The daemon polls pipedai-api's /api/v1/releases/latest daily and surfaces a "behind latest" badge per row. Click Upgrade on the row → the daemon drains the worker (api-side disable + wait for the in-flight Run to complete, 30-min cap), runs npm install -g @pipedai/worker@<latest>, SIGTERMs the child, respawns at the new binary, and re-enables the worker server-side. Self-upgrade for the orchestrator itself follows the same shape (drain + install + exit; launchd respawns the daemon, ~30s downtime).

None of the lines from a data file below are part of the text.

-- ==== Sys2Proof/Safety.lean ====
section
/-! DEFINITION. What counts as a safe run, in the terms the statements use. -/
namespace Sys2Proof.Machine

/-- The canonical form of the memories: addresses rising, and nothing listed that reads as an unlisted byte does. -/
def Mem.wf (m : Mem) : Bool :=
  Store.wf (fun _ => 0) m.sram && Store.wf (fun _ => 0) m.lm && Store.wf (fun _ => 0) m.sec

/-- What every step keeps: the memories' canonical form, and that every waiting command is well formed. -/
def State.Inv (s : State) : Bool := s.mem.wf && s.pending.all Instr.wf

/-- The byte of shared SRAM at `a`. -/
def State.byteAt (s : State) (a : Nat) : Byte := s.mem.sramByte a

/-- A byte of local memory by its key, logical gondola × 0x1_0000 + offset. -/
def State.lmByte (s : State) (k : Nat) : Byte := Store.get (fun _ => 0) s.mem.lm k

/-- Whether a read of BAR0 offset `a` by `src` is answered with the register's value: the device is awake or `a` is one of
the power registers (R350, R351), a JTAG session grants it (R375), and no isolated port lies on its way (R20). -/
def State.readable (s : State) (src : Src) (a : Nat) : Bool :=
  !s.pw.gnd && (src != .jtag || s.jtagMay 1) && !s.holds src a && !s.cutOff src a

/-- Whether engine `g` can read `n` bytes at its address `a` (R20, R34, R39, R70, R367): in a bank of shared SRAM, in local
memory or in secure SRAM. -/
def State.engReads (s : State) (g a n : Nat) : Bool :=
  if a < 0x1800000 then !s.cutEng g && accessOk a n && !s.isolated (68 + a / 0x40000) && !s.mem.poisoned (wordsOf a n)
  else if 0x40000000 ≤ a ∧ a < 0x40010000 then a % n == 0 && !s.mem.lmBad g (a - 0x40000000) n
  else decide (0x60000000 ≤ a ∧ a < 0x60080000) && s.secOk g (a - 0x60000000) n false && a % n == 0 && !s.cutEng g &&
    !s.isolated 212 && !s.mem.secBad (a - 0x60000000) n

/-- What those bytes are, the first one least significant. -/
def State.engBytes (s : State) (g a n : Nat) : Nat :=
  ofBytes (if a < 0x1800000 then s.mem.sramBytes a n
    else if a < 0x60000000 then s.mem.lmBytes g (a - 0x40000000) n else s.mem.secBytes (a - 0x60000000) n)

/-- At instant `t` command `i` completes, and its next state is the one effect `f` makes; the waiting commands stay. -/
def does (i : Instr) (t : Nat) (s : State) (f : State → State) : Prop := exec i s = .next ((f (s.advance t)).withQueue s.pending)

/-- `u` is `s` but for the clock, the registers and the answer to the last access. -/
def onlyRegs (s u : State) : Prop := u = { s with now := u.now, regs := u.regs, resp := u.resp }

/-- `u` is `s` but for the clock, the registers, the answer, and what a raised event reaches: the event fabric, the wake
log and the tether's buffers (R134, R349, R319). -/
def onlyEvents (s u : State) : Prop :=
  u = { s with now := u.now, regs := u.regs, resp := u.resp, fab := u.fab, pw := u.pw, teth := u.teth, tp := u.tp }

/-- The registers but those listed stay. -/
def regsKept (s u : State) (l : List Nat) : Prop := ∀ a, a ∉ l → u.reg a = s.reg a

/-- `u` is `s` but for the clock, the registers and channel `n`. -/
def onlyChan (s u : State) (n : Nat) : Prop :=
  u = { s with now := u.now, regs := u.regs, chan := u.chan } ∧ ∀ m, m ≠ n → u.ch m = s.ch m

/-- `u` is `s` but for the clock, the registers, channel `n`, the converters and encoder frames its events trigger (R211, R229)
and what raised events reach. -/
def chanEvents (s u : State) (n : Nat) : Prop :=
  u = { s with now := u.now, regs := u.regs, chan := u.chan, sar := u.sar, tail := u.tail, fab := u.fab, pw := u.pw,
               teth := u.teth, tp := u.tp } ∧
    ∀ m, m ≠ n → u.ch m = s.ch m

/-- `u` is `s` but for the clock, the registers, tail `k`, the spools and what raised events reach. -/
def tailEvents (s u : State) (k : Nat) : Prop :=
  u = { s with now := u.now, regs := u.regs, tail := u.tail, sp := u.sp, fab := u.fab, pw := u.pw, teth := u.teth, tp := u.tp } ∧
    ∀ m, m ≠ k → u.tailU m = s.tailU m

/-- `u` is `s` but for the clock, the registers and the PCIe bridge's own state (R285, R290, R294). -/
def hostOnly (s u : State) : Prop := u = { s with now := u.now, regs := u.regs, host := u.host }

/-- `u` is `s` but for the clock, the registers, the PCIe bridge's own state, the records and requests that wait in it, and
what raised events reach. -/
def hostEvents (s u : State) : Prop :=
  u = { s with now := u.now, regs := u.regs, host := u.host, qrec := u.qrec, vecReq := u.vecReq, fab := u.fab, pw := u.pw, teth := u.teth, tp := u.tp }

/-- At instant `t` the events `l` were raised in this order, and no other (R135, R42, R349): the event fabric stands as raising
them leaves it. -/
def raised (s u : State) (t : Nat) (l : List Ev) : Prop :=
  u.fab = (l.foldl (fun x e => x.raiseEv e) (s.advance t)).fab

/-- The engine of logical gondola `g` executes its next instruction in the plain way: it is ready (R94, R98), the word is
fetched from local memory (R70), it stands neither in a delay slot nor at the end of a loop (R86, R88), no MODE write and
no exception is on its way (R69, R103), no debug halt waits (R378), and the running task's slot uses no deadline record
(R151). -/
def State.plainNext (s : State) (g : Nat) : Bool :=
  s.engReady g && (s.fetchBad g).isNone && (s.en g).br.isNone && !(s.en g).atLe && (s.en g).imp.isEmpty &&
    (s.en g).modeP.isEmpty && !(s.en g).stepping && !(s.en g).haltReq && !s.dlUsable g (s.curSlot g)

/-- Engine `g` of `u` is `e` with its instruction retired: the PC at `pc`, one more instruction counted (R86, R94); the
other engines stay. -/
def engineIs (s u : State) (g : Nat) (e : Eng) (pc : Nat) : Prop :=
  (∀ h, h ≠ g → u.en h = s.en h) ∧ u.en g = { e with pc := pc, icount := (s.en g).icount + 1, bpPass := false }

/-- `u` is `s` after engine `g` executed one instruction that changed nothing but the engine, which is now `e`, with the PC on
at the next word. -/
def retires (s u : State) (g : Nat) (e : Eng) : Prop :=
  u = { s with now := u.now, eng := u.eng } ∧ engineIs s u g e ((s.en g).pc + 4)

/-- The registers that raising an event may change: UNROUTED and EVDROP (R135), PWRSTAT (R349) and TXDROP (R299). -/
def evReg (a : Nat) : Bool :=
  a == Reg.UNROUTED.COUNT.adr 0 0 || a == Reg.EVDROP.COUNT.adr 0 0 || a == Reg.PWRSTAT.LOGLOST.adr 0 0 ||
    (upFrom 0 4).any (fun p => a == Reg.TXDROP.COUNT.adr p 0)

/-- The registers but those listed and those that raising an event may change stay. -/
def regsKeptEv (s u : State) (l : List Nat) : Prop := ∀ a, a ∉ l → evReg a = false → u.reg a = s.reg a

end Sys2Proof.Machine
end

See DEPLOYMENT.md for the full flow + the macOS TCC gotcha that makes npm install -g . from ~/Documents break launchd-supervised workers.

Running as a service

pipedai-orchestrator install renders the right native unit for your OS, writes it, and loads it — one unit that keeps the daemon alive across reboots; the daemon in turn supervises the worker child processes (the hybrid model). Units invoke node by absolute path, so they work in non-interactive service environments without your nvm/Homebrew PATH. Reference unit files live in templates/. Logs go to /tmp/pipedai-orchestrator.{out,err}.log on macOS/Linux; %TEMP%\pipedai-orchestrator.{out,err}.log on Windows.

Windows

connect and install work on Windows in PowerShell or cmd (orchestrator 0.4.2+ — older builds couldn't resolve the .cmd npm shims from spawn). Service install on Windows uses NSSM — install NSSM first (choco install nssm or download from nssm.cc), then run an elevated PowerShell / cmd window so the generated nssm install batch file can register the service. Logs land under %TEMP%\. Per-worker state lives under %USERPROFILE%\.pipedai\orchestrator\.

Stack

  • Node 22 + TypeScript 5.9
  • commander for arg parsing
  • tsup bundles to a single executable dist/cli.js (CJS + ESM)
  • zod for input validation
  • Vitest, ESLint, Prettier
  • mise pins Node 22

Local Setup

  1. Clone all four pipedai repos as siblings (pipedai-api, pipedai-website, pipedai-worker, pipedai-orchestrator) under one parent directory.

  2. Install mise (or install Node 22 directly):

    brew install mise
    mise install        # picks up mise.toml -> node@22
  3. Install dependencies and build:

    npm install
    npm run build       # emits dist/cli.js with #!/usr/bin/env node shebang
  4. Run it:

    npm run dev -- version      # via tsx, no build
    # or, after building:
    node dist/cli.js version

Scripts

| Script | What it does | |---|---| | npm run build | Bundle src/cli.ts to dist/ (CJS + ESM) via tsup | | npm run dev | Run the CLI from source via tsx | | npm run type-check | tsc --noEmit | | npm run lint | ESLint over .ts | | npm run format | Prettier write | | npm test | Vitest run |

Relationship to the other repos

  • pipedai-worker — the runtime the orchestrator supervises. The daemon shells out to its register and run commands.
  • pipedai-api — source of truth for worker status, run assignment, and the lifecycle endpoints (disable / deregister) the orchestrator calls.
  • pipedai-website — the hosted dashboard; the orchestrator's UI is a separate, local, single-host control plane.